The Office of Foreign Assets Control (OFAC) maintains a list of individuals and entities that are subject to economic sanctions based on U.S. foreign policy and national security goals. For example, if someone has been identified as financially supporting terrorism or engaging in activities that threaten national security, they would be on this list. Lenders are required to check all loan participants (borrower, realtor, loan officer, processor, underwriter, title closer, title company, etc) before the loan closes to ensure they are not on this list.

The list is searchable on the OFAC website and includes textual based information such as names, aliases, dates of birth, etc.

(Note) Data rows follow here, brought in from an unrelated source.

-- ==== Sys2Proof/Certificates/Slice0/Obligations.lean ====
section
/-!
DEFINITION. The statements for the provers, chapter by chapter. A statement about a request is made at a ready part (`Part.Ready`):
a running part at which nothing waits that has fallen due, and whose link is free. There `State.accepts`, `State.acceptsWaking`
and `State.refuses` say the whole next state: the reply that waits, and the part after the request's work.
-/
section
open Sys2Proof Sys2Proof.Machine

/-! ## The machine -/

/-- A step runs the command at the front of the queue on the state with the queue's rest; on an empty queue the block idles
(log 3). -/
def Obligations.StepRunsFrontCommand : Prop :=
  (∀ (c : Instr) (rest : List Instr) (s : State), step { s with pending := c :: rest } = exec c { s with pending := rest }) ∧
  ∀ s : State, s.pending = [] → step s = .next s

/-- Every command answers a next state and leaves the queue of waiting commands alone. While a part is held in reset CTS is
deasserted (R199); that it then takes no command but the events of reset, and is left unchanged, is the model's (log 24, log 3). -/
def Obligations.EveryCommandAnswersNext : Prop :=
  ∀ (c : Instr) (s : State),
    (∃ t, exec c s = .next t ∧ t.pending = s.pending) ∧
    ∀ cause, s.part.power = .held cause →
      s.part.cts = false ∧ (c ≠ .powerOn → c ≠ .resetNLow → (∀ straps, c ≠ .resetEnd straps) → exec c s = .next s)

/-- Taking what has fallen due leaves nothing due, keeps the part running, and changes nothing when nothing was due (log 2). -/
def Obligations.CatchUpLeavesNothingDue : Prop :=
  ∀ p : Part, p.catchUp.owed = [] ∧ p.catchUp.tickJobs = [] ∧ p.catchUp.power = p.power ∧
    (p.owed = [] → p.tickJobs = [] → p.catchUp = p)


/-- The first two stages of R193. A frame whose kind is no request kind is answered UNKNOWN_KIND with kind + 0x80, or 0xFF from
0x80 on. A request of fixed length whose payload has another length is answered BAD_LENGTH; so is a PING of more than 249 bytes,
and so is a request of varying length (`PayloadRead`) whose payload ends before its fields are complete or goes on after them. A
presence byte or a selector with an undefined value is answered BAD_ARG, whatever follows it (`PayloadStops`). Nothing else
changes. -/
def Obligations.MalformedRequestsAnswered : Prop :=
  ∀ (s : State), s.part.Ready →
    (∀ (kind tag : Byte) (payload : List Byte), isRequestKind kind = false →
      exec (.unknownKindRequest kind tag payload) s = s.refuses (if kind.toNat < 0x80 then kind + 0x80 else 0xFF) tag 0x02) ∧
    (∀ (c : Instr) (f : Frame) (n : Nat), c.wf = true → c.frame? = some f → requestLength f.kind = some n →
      f.payload.length ≠ n →
      exec c s = s.refuses (f.kind + 0x80) f.tag 0x01) ∧
    (∀ (tag : Byte) (payload : List Byte), 249 < payload.length → exec (.ping tag payload) s = s.refuses 0x81 tag 0x01) ∧
    (∀ (c : Instr) (f : Frame) (whole : List Byte), c.wf = true → c.frame? = some f → PayloadRead f.kind whole →
      f.payload ≠ whole → f.payload <+: whole ∨ whole <+: f.payload → exec c s = s.refuses (f.kind + 0x80) f.tag 0x01) ∧
    ∀ (c : Instr) (f : Frame), c.wf = true → c.frame? = some f → PayloadStops f.kind f.payload →
      exec c s = s.refuses (f.kind + 0x80) f.tag 0x03

/-- A request answered with a status other than OK changes nothing but the reply that waits and the count of good frames (R193,
R197). -/
def Obligations.RefusalChangesNothing : Prop :=
  ∀ (c : Instr) (f : Frame) (s t : State), s.part.Ready → c.frame? = some f → exec c s = .next t →
    ∀ (kind tag status : Byte) (fields : List Byte) (wake resets : Bool),
      t.part.link.reply = some ⟨⟨kind, tag, status :: fields⟩, wake, resets⟩ → status ≠ 0 →
      .next t = s.refuses kind tag status

/-- A request's frame spells exactly that request (catalogue 11.8): decoding the frame of a well-formed request gives the request,
and every frame is the frame of the command it decodes to. -/
def Obligations.FrameSpellsItsRequest : Prop :=
  (∀ (c : Instr) (f : Frame), c.wf = true → c.frame? = some f → commandOfFrame f = c) ∧
  ∀ f : Frame, (commandOfFrame f).frame? = some f
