@[simp] theorem Part.graceExpiry_frame (n : Slot) (p : Part) :
    (p.graceExpiry n).power = p.power ∧ (p.graceExpiry n).seats = p.seats ∧ (p.graceExpiry n).pressSeq = p.pressSeq ∧
    (p.graceExpiry n).presses = p.presses ∧ (p.graceExpiry n).zones = p.zones ∧ (p.graceExpiry n).sched = p.sched ∧
    (p.graceExpiry n).floor = p.floor ∧ (p.graceExpiry n).mixer = p.mixer ∧ (p.graceExpiry n).director = p.director ∧
    (p.graceExpiry n).chainA = p.chainA ∧ (p.graceExpiry n).chainB = p.chainB ∧ (p.graceExpiry n).owed = p.owed ∧
    (p.graceExpiry n).tickJobs = p.tickJobs := by
  unfold Part.graceExpiry
  (repeat' split) <;> simp

@[simp] theorem Part.screensSessionOpen_frame (b : Booking) (p : Part) :
    (p.screensSessionOpen b).power = p.power ∧ (p.screensSessionOpen b).link = p.link ∧
    (p.screensSessionOpen b).seats = p.seats ∧ (p.screensSessionOpen b).pressSeq = p.pressSeq ∧
    (p.screensSessionOpen b).presses = p.presses ∧ (p.screensSessionOpen b).zones = p.zones ∧
    (p.screensSessionOpen b).sched = p.sched ∧ (p.screensSessionOpen b).floor = p.floor ∧
    (p.screensSessionOpen b).mixer = p.mixer ∧ (p.screensSessionOpen b).director = p.director ∧
    (p.screensSessionOpen b).chainA = p.chainA ∧ (p.screensSessionOpen b).chainB = p.chainB ∧
    (p.screensSessionOpen b).owed = p.owed ∧ (p.screensSessionOpen b).tickJobs = p.tickJobs := by simp [Part.screensSessionOpen]

@[simp] theorem Part.closeShare_frame (n : Slot) (p : Part) :
    (p.closeShare n).power = p.power ∧ (p.closeShare n).seats = p.seats ∧ (p.closeShare n).pressSeq = p.pressSeq ∧
    (p.closeShare n).presses = p.presses ∧ (p.closeShare n).zones = p.zones ∧ (p.closeShare n).sched = p.sched ∧
    (p.closeShare n).floor = p.floor ∧ (p.closeShare n).mixer = p.mixer ∧ (p.closeShare n).director = p.director ∧
    (p.closeShare n).chainA = p.chainA ∧ (p.closeShare n).chainB = p.chainB ∧ (p.closeShare n).owed = p.owed ∧
    (p.closeShare n).tickJobs = p.tickJobs := by
  unfold Part.closeShare
  (repeat' split) <;> simp

@[simp] theorem Part.screensSessionClose_frame (p : Part) :
    (p.screensSessionClose).power = p.power ∧ (p.screensSessionClose).seats = p.seats ∧
    (p.screensSessionClose).pressSeq = p.pressSeq ∧ (p.screensSessionClose).presses = p.presses ∧
    (p.screensSessionClose).zones = p.zones ∧ (p.screensSessionClose).sched = p.sched ∧
    (p.screensSessionClose).floor = p.floor ∧ (p.screensSessionClose).mixer = p.mixer ∧
    (p.screensSessionClose).director = p.director ∧ (p.screensSessionClose).chainA = p.chainA ∧
    (p.screensSessionClose).chainB = p.chainB ∧ (p.screensSessionClose).owed = p.owed ∧
    (p.screensSessionClose).tickJobs = p.tickJobs := by
  simp only [Part.screensSessionClose]
  generalize List.filter _ _ = ended
  have h : ∀ (n : List Slot) (q : Part), (n.foldl (fun q n => q.placeRecord (.shareBus n none)) q) =
      { q with screens := (n.foldl (fun q n => q.placeRecord (.shareBus n none)) q).screens } := by
    intro n
    induction n with
    | nil => intro q; rfl
    | cons x xs ih => intro q; rw [List.foldl_cons, ih]; rfl
  rw [h]
  simp

@[simp] theorem Part.screensStandby_frame (p : Part) :
    (p.screensStandby).power = p.power ∧ (p.screensStandby).link = p.link ∧ (p.screensStandby).seats = p.seats ∧
    (p.screensStandby).pressSeq = p.pressSeq ∧ (p.screensStandby).presses = p.presses ∧ (p.screensStandby).zones = p.zones ∧
    (p.screensStandby).sched = p.sched ∧ (p.screensStandby).floor = p.floor ∧ (p.screensStandby).mixer = p.mixer ∧
    (p.screensStandby).director = p.director ∧ (p.screensStandby).chainA = p.chainA ∧ (p.screensStandby).chainB = p.chainB ∧
    (p.screensStandby).owed = p.owed ∧ (p.screensStandby).tickJobs = p.tickJobs := by simp [Part.screensStandby]

/-! ### Camera director -/

@[simp] theorem Part.setFollow_frame (f : Follow) (p : Part) :
    (p.setFollow f).power = p.power ∧ (p.setFollow f).link = p.link ∧ (p.setFollow f).seats = p.seats ∧
    (p.setFollow f).pressSeq = p.pressSeq ∧ (p.setFollow f).presses = p.presses ∧ (p.setFollow f).zones = p.zones ∧
    (p.setFollow f).sched = p.sched ∧ (p.setFollow f).floor = p.floor ∧ (p.setFollow f).mixer = p.mixer ∧
    (p.setFollow f).chainA = p.chainA ∧ (p.setFollow f).chainB = p.chainB ∧ (p.setFollow f).owed = p.owed ∧
    (p.setFollow f).tickJobs = p.tickJobs := by
  unfold Part.setFollow
  (repeat' split) <;> simp

@[simp] theorem Part.setActive_frame (a : Option Seat) (p : Part) :
    (p.setActive a).power = p.power ∧ (p.setActive a).link = p.link ∧ (p.setActive a).seats = p.seats ∧
    (p.setActive a).pressSeq = p.pressSeq ∧ (p.setActive a).presses = p.presses ∧ (p.setActive a).zones = p.zones ∧
    (p.setActive a).sched = p.sched ∧ (p.setActive a).floor = p.floor ∧ (p.setActive a).mixer = p.mixer ∧
    (p.setActive a).chainA = p.chainA ∧ (p.setActive a).chainB = p.chainB ∧ (p.setActive a).owed = p.owed ∧
    (p.setActive a).tickJobs = p.tickJobs := by
  unfold Part.setActive
  (repeat' split) <;> simp

@[simp] theorem Part.sendRecall_frame (shot : Shot) (p : Part) :
    (p.sendRecall shot).power = p.power ∧ (p.sendRecall shot).link = p.link ∧ (p.sendRecall shot).seats = p.seats ∧
    (p.sendRecall shot).pressSeq = p.pressSeq ∧ (p.sendRecall shot).presses = p.presses ∧
    (p.sendRecall shot).zones = p.zones ∧ (p.sendRecall shot).sched = p.sched ∧ (p.sendRecall shot).floor = p.floor ∧
    (p.sendRecall shot).mixer = p.mixer ∧ (p.sendRecall shot).chainA = p.chainA ∧ (p.sendRecall shot).chainB = p.chainB ∧
    (p.sendRecall shot).owed = p.owed ∧ (p.sendRecall shot).tickJobs = p.tickJobs := by simp [Part.sendRecall]

@[simp] theorem Part.dropRecall_frame (p : Part) :
    (p.dropRecall).power = p.power ∧ (p.dropRecall).link = p.link ∧ (p.dropRecall).seats = p.seats ∧
    (p.dropRecall).pressSeq = p.pressSeq ∧ (p.dropRecall).presses = p.presses ∧ (p.dropRecall).zones = p.zones ∧
    (p.dropRecall).sched = p.sched ∧ (p.dropRecall).floor = p.floor ∧ (p.dropRecall).mixer = p.mixer ∧
    (p.dropRecall).screens = p.screens ∧ (p.dropRecall).chainA = p.chainA ∧ (p.dropRecall).chainB = p.chainB ∧
    (p.dropRecall).owed = p.owed ∧ (p.dropRecall).tickJobs = p.tickJobs := by simp [Part.dropRecall]

@[simp] theorem Part.aim_frame (s : Seat) (shot : Shot) (p : Part) :
    (p.aim s shot).power = p.power ∧ (p.aim s shot).link = p.link ∧ (p.aim s shot).seats = p.seats ∧
    (p.aim s shot).pressSeq = p.pressSeq ∧ (p.aim s shot).presses = p.presses ∧ (p.aim s shot).zones = p.zones ∧
    (p.aim s shot).sched = p.sched ∧ (p.aim s shot).floor = p.floor ∧ (p.aim s shot).mixer = p.mixer ∧
    (p.aim s shot).chainA = p.chainA ∧ (p.aim s shot).chainB = p.chainB ∧ (p.aim s shot).owed = p.owed ∧
    (p.aim s shot).tickJobs = p.tickJobs := by
  simp only [Part.aim]
  (repeat' split) <;> simp

@[simp] theorem Part.becomeActive_frame (s : Seat) (p : Part) :
    (p.becomeActive s).power = p.power ∧ (p.becomeActive s).seats = p.seats ∧ (p.becomeActive s).pressSeq = p.pressSeq ∧
    (p.becomeActive s).presses = p.presses ∧ (p.becomeActive s).zones = p.zones ∧ (p.becomeActive s).sched = p.sched ∧
    (p.becomeActive s).floor = p.floor ∧ (p.becomeActive s).mixer = p.mixer ∧ (p.becomeActive s).chainA = p.chainA ∧
    (p.becomeActive s).chainB = p.chainB ∧ (p.becomeActive s).owed = p.owed ∧ (p.becomeActive s).tickJobs = p.tickJobs := by simp [Part.becomeActive]

@[simp] theorem Part.becomeNone_frame (cause : ActiveCause) (p : Part) :
    (p.becomeNone cause).power = p.power ∧ (p.becomeNone cause).seats = p.seats ∧
    (p.becomeNone cause).pressSeq = p.pressSeq ∧ (p.becomeNone cause).presses = p.presses ∧
    (p.becomeNone cause).zones = p.zones ∧ (p.becomeNone cause).sched = p.sched ∧ (p.becomeNone cause).floor = p.floor ∧
    (p.becomeNone cause).mixer = p.mixer ∧ (p.becomeNone cause).chainA = p.chainA ∧ (p.becomeNone cause).chainB = p.chainB ∧
    (p.becomeNone cause).owed = p.owed ∧ (p.becomeNone cause).tickJobs = p.tickJobs := by simp [Part.becomeNone]

@[simp] theorem Part.settleEnded_frame (p : Part) :
    (p.settleEnded).power = p.power ∧ (p.settleEnded).link = p.link ∧ (p.settleEnded).seats = p.seats ∧
    (p.settleEnded).pressSeq = p.pressSeq ∧ (p.settleEnded).presses = p.presses ∧ (p.settleEnded).zones = p.zones ∧
    (p.settleEnded).sched = p.sched ∧ (p.settleEnded).floor = p.floor ∧ (p.settleEnded).mixer = p.mixer ∧
    (p.settleEnded).chainA = p.chainA ∧ (p.settleEnded).chainB = p.chainB ∧ (p.settleEnded).owed = p.owed ∧
    (p.settleEnded).tickJobs = p.tickJobs := by
  simp only [Part.settleEnded]
  (repeat' split) <;> simp

@[simp] theorem Part.switchDue_frame (p : Part) :
    (p.switchDue).power = p.power ∧ (p.switchDue).seats = p.seats ∧ (p.switchDue).pressSeq = p.pressSeq ∧
    (p.switchDue).presses = p.presses ∧ (p.switchDue).zones = p.zones ∧ (p.switchDue).sched = p.sched ∧
    (p.switchDue).floor = p.floor ∧ (p.switchDue).mixer = p.mixer ∧ (p.switchDue).chainA = p.chainA ∧
    (p.switchDue).chainB = p.chainB ∧ (p.switchDue).owed = p.owed ∧ (p.switchDue).tickJobs = p.tickJobs := by
  unfold Part.switchDue
  (repeat' split) <;> simp

@[simp] theorem Part.idleDue_frame (p : Part) :
    (p.idleDue).power = p.power ∧ (p.idleDue).seats = p.seats ∧ (p.idleDue).pressSeq = p.pressSeq ∧
    (p.idleDue).presses = p.presses ∧ (p.idleDue).zones = p.zones ∧ (p.idleDue).sched = p.sched ∧
    (p.idleDue).floor = p.floor ∧ (p.idleDue).mixer = p.mixer ∧ (p.idleDue).chainA = p.chainA ∧
    (p.idleDue).chainB = p.chainB ∧ (p.idleDue).owed = p.owed ∧ (p.idleDue).tickJobs = p.tickJobs := by
  unfold Part.idleDue
  (repeat' split) <;> simp

@[simp] theorem Part.directorClose_frame (s : Seat) (p : Part) :
    (p.directorClose s).power = p.power ∧ (p.directorClose s).seats = p.seats ∧ (p.directorClose s).pressSeq = p.pressSeq ∧
    (p.directorClose s).presses = p.presses ∧ (p.directorClose s).zones = p.zones ∧ (p.directorClose s).sched = p.sched ∧
    (p.directorClose s).floor = p.floor ∧ (p.directorClose s).mixer = p.mixer ∧ (p.directorClose s).chainA = p.chainA ∧
    (p.directorClose s).chainB = p.chainB ∧ (p.directorClose s).owed = p.owed ∧ (p.directorClose s).tickJobs = p.tickJobs := by
  unfold Part.directorClose
  (repeat' split) <;> simp

@[simp] theorem Part.directorSessionClose_frame (p : Part) :
    (p.directorSessionClose).power = p.power ∧ (p.directorSessionClose).seats = p.seats ∧
    (p.directorSessionClose).pressSeq = p.pressSeq ∧ (p.directorSessionClose).presses = p.presses ∧
    (p.directorSessionClose).zones = p.zones ∧ (p.directorSessionClose).sched = p.sched ∧
    (p.directorSessionClose).floor = p.floor ∧ (p.directorSessionClose).mixer = p.mixer ∧
    (p.directorSessionClose).chainA = p.chainA ∧ (p.directorSessionClose).chainB = p.chainB ∧
    (p.directorSessionClose).owed = p.owed ∧ (p.directorSessionClose).tickJobs = p.tickJobs := by
  unfold Part.directorSessionClose
  dsimp only
  split <;> simp

@[simp] theorem Part.directorStandby_frame (p : Part) :
    (p.directorStandby).power = p.power ∧ (p.directorStandby).link = p.link ∧ (p.directorStandby).seats = p.seats ∧
    (p.directorStandby).pressSeq = p.pressSeq ∧ (p.directorStandby).presses = p.presses ∧
    (p.directorStandby).zones = p.zones ∧ (p.directorStandby).sched = p.sched ∧ (p.directorStandby).floor = p.floor ∧
    (p.directorStandby).mixer = p.mixer ∧ (p.directorStandby).chainA = p.chainA ∧ (p.directorStandby).chainB = p.chainB ∧
    (p.directorStandby).owed = p.owed ∧ (p.directorStandby).tickJobs = p.tickJobs := by simp [Part.directorStandby]

/-! ### Floor controller -/

@[simp] theorem Part.chainOpen_frame (s : Seat) (lane : Nat) (p : Part) :
    (p.chainOpen s lane).power = p.power ∧ (p.chainOpen s lane).link = p.link ∧ (p.chainOpen s lane).seats = p.seats ∧
    (p.chainOpen s lane).pressSeq = p.pressSeq ∧ (p.chainOpen s lane).presses = p.presses ∧
    (p.chainOpen s lane).zones = p.zones ∧ (p.chainOpen s lane).sched = p.sched ∧ (p.chainOpen s lane).floor = p.floor ∧
    (p.chainOpen s lane).mixer = p.mixer ∧ (p.chainOpen s lane).director = p.director ∧
    (p.chainOpen s lane).screens = p.screens ∧ (p.chainOpen s lane).owed = p.owed ∧
    (p.chainOpen s lane).tickJobs = p.tickJobs := by simp [Part.chainOpen]

@[simp] theorem Part.chainClose_frame (s : Seat) (lane : Nat) (p : Part) :
    (p.chainClose s lane).power = p.power ∧ (p.chainClose s lane).link = p.link ∧ (p.chainClose s lane).seats = p.seats ∧
    (p.chainClose s lane).pressSeq = p.pressSeq ∧ (p.chainClose s lane).presses = p.presses ∧
    (p.chainClose s lane).zones = p.zones ∧ (p.chainClose s lane).sched = p.sched ∧ (p.chainClose s lane).floor = p.floor ∧
    (p.chainClose s lane).mixer = p.mixer ∧ (p.chainClose s lane).director = p.director ∧
    (p.chainClose s lane).screens = p.screens ∧ (p.chainClose s lane).owed = p.owed ∧
    (p.chainClose s lane).tickJobs = p.tickJobs := by simp [Part.chainClose]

The problem with this list is that when you do encounter a name match, it’s difficult to prove this person is or isn’t the person on the OFAC list. The OFAC list typically contains people in foreign countries. While it is usually unlikely that someone involved with the loan is the same person with the same name on the list who is located in Serbia, how would you REALLY know? How do you prove that? And truthfully, there is little incentive for the lender to dig deep into this. They essentially want to close the loan and get paid their commissions. Plus who is really going to call the title closer and ask them if they are on the OFAC blocked list?

One way to solve this is a three step process. First, require biometric data, ie face images, for all people involved in the loan. This biometric data would be stored with the loan file. Second, have the OFAC office link photos of the OFAC Block Listed people to their names in the database. Third, use AI Computer Vision to compare facial biometrics of loan participants to the people on the OFAC list. This would be a much more effective search that trying to match simply on names alone.

If OFAC didn’t want to publish the pictures in their online database, they could provide an API. Loan systems could send the photos of loan participants to the API, which would then run AI Computer Vision algorithms to determine if there was a match. Any matches found was cause notifications to be sent to lender management and government officials.

Overall, ‘people lookup’ based on textual name matches is not efficient or even useful when the database contains people from a global search.